Filter the records below, keeping only lines with the string "those".

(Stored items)
+---+
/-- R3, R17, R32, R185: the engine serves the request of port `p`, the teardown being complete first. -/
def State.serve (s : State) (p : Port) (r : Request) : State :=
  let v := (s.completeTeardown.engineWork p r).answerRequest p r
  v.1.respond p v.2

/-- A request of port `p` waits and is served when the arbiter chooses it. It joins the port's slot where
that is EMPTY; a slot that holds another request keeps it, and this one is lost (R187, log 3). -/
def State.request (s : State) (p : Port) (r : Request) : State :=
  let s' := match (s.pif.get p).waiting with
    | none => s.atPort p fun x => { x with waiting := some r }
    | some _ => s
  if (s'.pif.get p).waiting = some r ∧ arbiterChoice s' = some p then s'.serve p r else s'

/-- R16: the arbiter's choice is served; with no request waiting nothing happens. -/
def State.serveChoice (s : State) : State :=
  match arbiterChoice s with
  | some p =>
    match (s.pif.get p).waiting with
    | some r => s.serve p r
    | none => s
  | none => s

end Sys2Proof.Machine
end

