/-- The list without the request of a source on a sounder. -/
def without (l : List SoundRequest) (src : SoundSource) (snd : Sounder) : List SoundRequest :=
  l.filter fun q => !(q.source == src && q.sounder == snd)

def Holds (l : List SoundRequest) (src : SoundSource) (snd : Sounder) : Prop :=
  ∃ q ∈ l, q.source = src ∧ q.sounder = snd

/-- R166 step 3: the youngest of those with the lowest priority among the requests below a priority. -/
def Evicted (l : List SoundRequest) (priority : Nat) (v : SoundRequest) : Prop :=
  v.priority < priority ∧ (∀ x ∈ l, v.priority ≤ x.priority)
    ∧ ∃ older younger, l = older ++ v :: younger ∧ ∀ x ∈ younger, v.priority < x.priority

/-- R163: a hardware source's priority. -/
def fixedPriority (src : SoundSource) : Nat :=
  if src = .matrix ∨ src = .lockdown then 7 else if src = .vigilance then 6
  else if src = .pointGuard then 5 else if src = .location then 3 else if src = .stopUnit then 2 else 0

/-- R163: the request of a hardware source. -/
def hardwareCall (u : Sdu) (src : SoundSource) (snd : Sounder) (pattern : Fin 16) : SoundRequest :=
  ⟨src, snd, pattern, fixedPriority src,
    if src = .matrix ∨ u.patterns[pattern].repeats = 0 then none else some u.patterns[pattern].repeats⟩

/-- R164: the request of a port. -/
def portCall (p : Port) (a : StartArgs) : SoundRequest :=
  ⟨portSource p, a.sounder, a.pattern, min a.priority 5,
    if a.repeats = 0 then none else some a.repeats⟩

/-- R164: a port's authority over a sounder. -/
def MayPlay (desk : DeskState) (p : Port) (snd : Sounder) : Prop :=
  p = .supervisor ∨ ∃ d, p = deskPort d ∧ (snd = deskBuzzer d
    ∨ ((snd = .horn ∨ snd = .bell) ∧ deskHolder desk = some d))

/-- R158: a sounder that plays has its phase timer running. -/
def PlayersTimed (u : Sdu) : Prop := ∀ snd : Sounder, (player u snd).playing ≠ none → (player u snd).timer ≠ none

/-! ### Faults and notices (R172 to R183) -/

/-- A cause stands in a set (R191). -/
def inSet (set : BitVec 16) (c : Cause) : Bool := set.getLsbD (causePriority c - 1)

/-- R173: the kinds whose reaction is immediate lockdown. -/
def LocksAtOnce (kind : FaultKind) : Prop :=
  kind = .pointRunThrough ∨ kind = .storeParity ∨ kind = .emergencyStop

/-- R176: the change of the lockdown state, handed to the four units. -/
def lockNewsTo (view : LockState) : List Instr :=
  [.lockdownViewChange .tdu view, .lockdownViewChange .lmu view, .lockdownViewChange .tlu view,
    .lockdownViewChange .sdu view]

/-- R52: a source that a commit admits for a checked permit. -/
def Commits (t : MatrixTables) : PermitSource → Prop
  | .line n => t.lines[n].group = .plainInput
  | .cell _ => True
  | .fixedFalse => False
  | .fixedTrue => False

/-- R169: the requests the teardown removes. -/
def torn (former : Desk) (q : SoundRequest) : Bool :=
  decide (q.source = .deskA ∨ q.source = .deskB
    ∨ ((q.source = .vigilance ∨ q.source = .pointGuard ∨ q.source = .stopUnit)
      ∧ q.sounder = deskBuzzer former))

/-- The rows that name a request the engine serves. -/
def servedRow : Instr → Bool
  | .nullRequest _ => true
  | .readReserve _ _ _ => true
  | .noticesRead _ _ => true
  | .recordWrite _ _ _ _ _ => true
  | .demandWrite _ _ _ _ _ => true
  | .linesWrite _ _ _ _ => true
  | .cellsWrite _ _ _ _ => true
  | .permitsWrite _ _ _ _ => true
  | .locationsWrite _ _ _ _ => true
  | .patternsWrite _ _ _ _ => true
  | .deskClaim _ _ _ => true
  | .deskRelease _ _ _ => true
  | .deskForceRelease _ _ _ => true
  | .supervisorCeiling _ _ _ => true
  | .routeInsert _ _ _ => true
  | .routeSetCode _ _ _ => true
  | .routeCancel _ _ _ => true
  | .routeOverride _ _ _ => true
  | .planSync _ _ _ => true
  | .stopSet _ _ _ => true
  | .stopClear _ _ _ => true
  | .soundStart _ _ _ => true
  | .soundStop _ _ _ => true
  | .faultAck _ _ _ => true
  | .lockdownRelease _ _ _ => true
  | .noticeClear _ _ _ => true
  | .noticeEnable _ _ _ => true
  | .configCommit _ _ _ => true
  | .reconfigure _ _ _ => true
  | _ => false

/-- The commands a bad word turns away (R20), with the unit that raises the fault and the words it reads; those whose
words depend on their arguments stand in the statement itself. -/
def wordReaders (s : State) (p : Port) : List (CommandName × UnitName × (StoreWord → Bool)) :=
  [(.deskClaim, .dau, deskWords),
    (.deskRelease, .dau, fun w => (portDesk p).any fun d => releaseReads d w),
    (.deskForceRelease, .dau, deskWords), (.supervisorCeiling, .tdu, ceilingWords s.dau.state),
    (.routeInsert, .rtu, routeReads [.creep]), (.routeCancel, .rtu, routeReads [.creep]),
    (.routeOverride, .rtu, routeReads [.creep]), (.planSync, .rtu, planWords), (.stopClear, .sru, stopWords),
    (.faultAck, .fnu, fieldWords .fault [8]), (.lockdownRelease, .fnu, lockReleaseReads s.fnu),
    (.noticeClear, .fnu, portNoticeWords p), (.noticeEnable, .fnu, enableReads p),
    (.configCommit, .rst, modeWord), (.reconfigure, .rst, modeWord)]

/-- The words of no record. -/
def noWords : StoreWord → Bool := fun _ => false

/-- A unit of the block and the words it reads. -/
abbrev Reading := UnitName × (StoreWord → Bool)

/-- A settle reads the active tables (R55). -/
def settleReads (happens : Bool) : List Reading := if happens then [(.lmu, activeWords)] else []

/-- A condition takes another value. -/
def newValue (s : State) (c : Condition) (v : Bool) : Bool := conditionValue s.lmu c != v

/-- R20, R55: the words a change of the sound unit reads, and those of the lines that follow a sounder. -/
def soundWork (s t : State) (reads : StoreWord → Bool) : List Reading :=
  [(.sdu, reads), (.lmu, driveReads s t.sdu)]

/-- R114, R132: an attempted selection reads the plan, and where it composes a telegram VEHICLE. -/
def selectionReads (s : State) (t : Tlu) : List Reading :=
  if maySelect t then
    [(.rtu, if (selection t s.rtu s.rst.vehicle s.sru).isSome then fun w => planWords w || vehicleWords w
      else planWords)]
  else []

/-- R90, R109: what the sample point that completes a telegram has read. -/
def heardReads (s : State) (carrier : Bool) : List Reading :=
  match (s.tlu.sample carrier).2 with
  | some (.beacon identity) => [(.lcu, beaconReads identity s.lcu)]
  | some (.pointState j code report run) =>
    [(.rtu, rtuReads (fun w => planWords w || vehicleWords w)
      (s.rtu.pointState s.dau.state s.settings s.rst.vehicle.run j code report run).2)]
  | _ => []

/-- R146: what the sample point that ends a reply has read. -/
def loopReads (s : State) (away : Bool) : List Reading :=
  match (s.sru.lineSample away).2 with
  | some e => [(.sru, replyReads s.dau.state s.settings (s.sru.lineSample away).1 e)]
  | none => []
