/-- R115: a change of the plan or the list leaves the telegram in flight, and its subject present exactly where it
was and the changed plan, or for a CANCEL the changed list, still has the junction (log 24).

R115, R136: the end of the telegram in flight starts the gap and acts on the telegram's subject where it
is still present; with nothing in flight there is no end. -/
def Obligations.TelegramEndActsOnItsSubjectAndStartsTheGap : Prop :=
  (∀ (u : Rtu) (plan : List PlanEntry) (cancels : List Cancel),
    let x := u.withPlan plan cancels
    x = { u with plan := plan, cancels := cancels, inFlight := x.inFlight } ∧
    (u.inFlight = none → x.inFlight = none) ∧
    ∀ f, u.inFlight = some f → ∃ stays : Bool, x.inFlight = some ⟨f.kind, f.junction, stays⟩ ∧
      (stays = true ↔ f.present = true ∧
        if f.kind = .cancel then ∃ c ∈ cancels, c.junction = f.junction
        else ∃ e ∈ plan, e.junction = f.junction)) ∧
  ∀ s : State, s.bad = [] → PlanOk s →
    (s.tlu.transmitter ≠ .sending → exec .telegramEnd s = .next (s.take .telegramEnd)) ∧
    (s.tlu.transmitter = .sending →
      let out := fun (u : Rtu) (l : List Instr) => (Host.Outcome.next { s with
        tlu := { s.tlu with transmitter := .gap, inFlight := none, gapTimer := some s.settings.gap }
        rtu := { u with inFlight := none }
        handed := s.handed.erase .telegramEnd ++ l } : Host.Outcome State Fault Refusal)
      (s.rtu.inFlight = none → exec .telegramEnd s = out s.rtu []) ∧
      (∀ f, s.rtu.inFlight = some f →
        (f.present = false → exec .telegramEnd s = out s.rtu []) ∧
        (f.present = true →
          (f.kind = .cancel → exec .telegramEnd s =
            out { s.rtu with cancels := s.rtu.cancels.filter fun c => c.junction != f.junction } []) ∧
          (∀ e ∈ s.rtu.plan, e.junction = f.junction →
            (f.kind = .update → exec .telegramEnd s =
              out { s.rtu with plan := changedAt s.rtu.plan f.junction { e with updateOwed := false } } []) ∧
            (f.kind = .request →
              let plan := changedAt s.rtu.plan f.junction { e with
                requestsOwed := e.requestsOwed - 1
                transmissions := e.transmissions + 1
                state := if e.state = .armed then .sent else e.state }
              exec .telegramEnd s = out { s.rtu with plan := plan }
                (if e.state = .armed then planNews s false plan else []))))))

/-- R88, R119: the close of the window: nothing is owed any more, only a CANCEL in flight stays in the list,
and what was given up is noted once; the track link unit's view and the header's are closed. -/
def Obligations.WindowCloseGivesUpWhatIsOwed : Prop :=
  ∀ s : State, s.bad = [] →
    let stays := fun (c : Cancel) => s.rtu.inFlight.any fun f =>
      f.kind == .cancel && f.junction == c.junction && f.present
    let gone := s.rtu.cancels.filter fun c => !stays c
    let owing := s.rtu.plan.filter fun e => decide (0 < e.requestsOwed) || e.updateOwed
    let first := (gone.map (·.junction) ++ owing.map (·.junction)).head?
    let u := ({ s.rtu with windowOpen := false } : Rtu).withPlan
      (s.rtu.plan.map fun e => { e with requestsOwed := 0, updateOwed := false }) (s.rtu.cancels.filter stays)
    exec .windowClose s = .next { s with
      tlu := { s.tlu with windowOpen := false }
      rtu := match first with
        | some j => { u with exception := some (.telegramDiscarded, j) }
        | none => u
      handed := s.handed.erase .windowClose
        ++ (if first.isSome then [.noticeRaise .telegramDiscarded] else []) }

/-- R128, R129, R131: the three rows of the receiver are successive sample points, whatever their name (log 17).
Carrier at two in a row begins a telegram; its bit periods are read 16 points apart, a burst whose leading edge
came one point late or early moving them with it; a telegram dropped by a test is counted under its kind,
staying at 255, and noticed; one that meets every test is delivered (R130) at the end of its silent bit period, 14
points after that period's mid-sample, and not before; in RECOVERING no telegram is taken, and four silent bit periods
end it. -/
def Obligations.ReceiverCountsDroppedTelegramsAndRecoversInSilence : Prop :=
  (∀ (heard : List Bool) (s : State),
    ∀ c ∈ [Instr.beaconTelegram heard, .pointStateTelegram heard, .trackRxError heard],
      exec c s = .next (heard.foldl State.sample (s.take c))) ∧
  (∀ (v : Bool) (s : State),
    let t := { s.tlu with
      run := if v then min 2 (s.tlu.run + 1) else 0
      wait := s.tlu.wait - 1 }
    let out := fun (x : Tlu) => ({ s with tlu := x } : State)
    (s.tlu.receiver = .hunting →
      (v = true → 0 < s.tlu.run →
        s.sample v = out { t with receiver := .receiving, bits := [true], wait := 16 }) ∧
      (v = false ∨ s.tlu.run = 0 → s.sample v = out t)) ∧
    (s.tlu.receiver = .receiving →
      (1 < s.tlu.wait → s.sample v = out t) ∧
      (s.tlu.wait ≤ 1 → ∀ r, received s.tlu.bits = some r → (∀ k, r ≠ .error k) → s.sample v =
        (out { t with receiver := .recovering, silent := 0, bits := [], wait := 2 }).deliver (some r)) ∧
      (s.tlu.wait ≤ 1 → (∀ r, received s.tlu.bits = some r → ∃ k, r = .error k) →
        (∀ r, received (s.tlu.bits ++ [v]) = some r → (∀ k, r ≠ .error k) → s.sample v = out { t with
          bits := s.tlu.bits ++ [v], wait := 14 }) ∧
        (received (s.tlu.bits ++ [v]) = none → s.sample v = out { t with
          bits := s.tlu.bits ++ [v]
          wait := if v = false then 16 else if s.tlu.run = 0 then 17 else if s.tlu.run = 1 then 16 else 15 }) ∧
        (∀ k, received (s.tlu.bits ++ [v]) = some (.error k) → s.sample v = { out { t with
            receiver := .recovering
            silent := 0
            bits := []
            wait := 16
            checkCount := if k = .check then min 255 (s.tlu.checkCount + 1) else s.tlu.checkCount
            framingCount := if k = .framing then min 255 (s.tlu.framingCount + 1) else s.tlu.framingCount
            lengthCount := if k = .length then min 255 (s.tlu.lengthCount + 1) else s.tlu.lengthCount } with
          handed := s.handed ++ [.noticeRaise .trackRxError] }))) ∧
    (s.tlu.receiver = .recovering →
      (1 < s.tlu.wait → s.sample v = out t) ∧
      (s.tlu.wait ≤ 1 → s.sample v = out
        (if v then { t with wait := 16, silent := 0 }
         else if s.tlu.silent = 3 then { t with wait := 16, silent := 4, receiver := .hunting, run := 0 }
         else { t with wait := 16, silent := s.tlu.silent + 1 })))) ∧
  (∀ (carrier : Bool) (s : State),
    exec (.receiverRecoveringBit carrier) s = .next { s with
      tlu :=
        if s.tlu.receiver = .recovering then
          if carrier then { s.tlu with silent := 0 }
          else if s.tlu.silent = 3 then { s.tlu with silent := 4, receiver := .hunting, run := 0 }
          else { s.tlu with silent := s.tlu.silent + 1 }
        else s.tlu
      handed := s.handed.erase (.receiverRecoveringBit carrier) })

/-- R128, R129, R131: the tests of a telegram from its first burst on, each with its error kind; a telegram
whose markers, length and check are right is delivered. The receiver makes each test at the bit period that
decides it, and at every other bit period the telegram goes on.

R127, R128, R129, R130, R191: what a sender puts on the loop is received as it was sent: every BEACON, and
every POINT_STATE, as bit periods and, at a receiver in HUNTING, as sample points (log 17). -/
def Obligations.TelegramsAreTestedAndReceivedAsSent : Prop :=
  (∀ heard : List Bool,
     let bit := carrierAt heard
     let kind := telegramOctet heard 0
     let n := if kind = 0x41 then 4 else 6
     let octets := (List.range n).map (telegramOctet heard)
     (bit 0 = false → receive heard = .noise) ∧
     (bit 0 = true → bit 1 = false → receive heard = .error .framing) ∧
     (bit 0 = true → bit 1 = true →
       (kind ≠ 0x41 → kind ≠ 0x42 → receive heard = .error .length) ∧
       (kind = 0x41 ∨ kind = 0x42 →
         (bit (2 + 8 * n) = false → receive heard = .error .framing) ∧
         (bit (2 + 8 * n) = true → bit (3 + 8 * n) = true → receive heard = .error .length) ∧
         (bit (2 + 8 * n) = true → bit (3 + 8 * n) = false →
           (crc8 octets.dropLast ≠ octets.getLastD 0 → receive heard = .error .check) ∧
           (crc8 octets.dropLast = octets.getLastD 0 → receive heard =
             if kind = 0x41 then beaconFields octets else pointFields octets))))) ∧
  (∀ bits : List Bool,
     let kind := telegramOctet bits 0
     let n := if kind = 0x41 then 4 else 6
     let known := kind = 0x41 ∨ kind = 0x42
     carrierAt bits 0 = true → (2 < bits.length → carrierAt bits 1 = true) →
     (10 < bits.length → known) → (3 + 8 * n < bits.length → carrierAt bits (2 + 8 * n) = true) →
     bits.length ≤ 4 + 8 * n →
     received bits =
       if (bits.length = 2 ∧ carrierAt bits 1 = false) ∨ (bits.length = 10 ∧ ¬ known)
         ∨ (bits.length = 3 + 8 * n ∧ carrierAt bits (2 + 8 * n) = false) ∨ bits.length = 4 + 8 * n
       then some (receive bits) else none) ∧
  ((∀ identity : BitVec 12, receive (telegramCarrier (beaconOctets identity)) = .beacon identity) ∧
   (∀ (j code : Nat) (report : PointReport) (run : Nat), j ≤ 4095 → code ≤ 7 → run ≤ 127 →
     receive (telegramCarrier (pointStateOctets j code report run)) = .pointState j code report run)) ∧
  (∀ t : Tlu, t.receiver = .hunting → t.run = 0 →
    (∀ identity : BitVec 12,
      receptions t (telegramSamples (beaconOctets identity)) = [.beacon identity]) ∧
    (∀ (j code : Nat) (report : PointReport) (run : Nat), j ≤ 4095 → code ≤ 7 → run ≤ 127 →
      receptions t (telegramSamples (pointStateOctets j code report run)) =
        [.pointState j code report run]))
+---+
_RESULT BELOW_:
/-- R166 step 3: the youngest of those with the lowest priority among the requests below a priority. -/
/-- The commands a bad word turns away (R20), with the unit that raises the fault and the words it reads; those whose
/-- R20, R55: the words a change of the sound unit reads, and those of the lines that follow a sounder. -/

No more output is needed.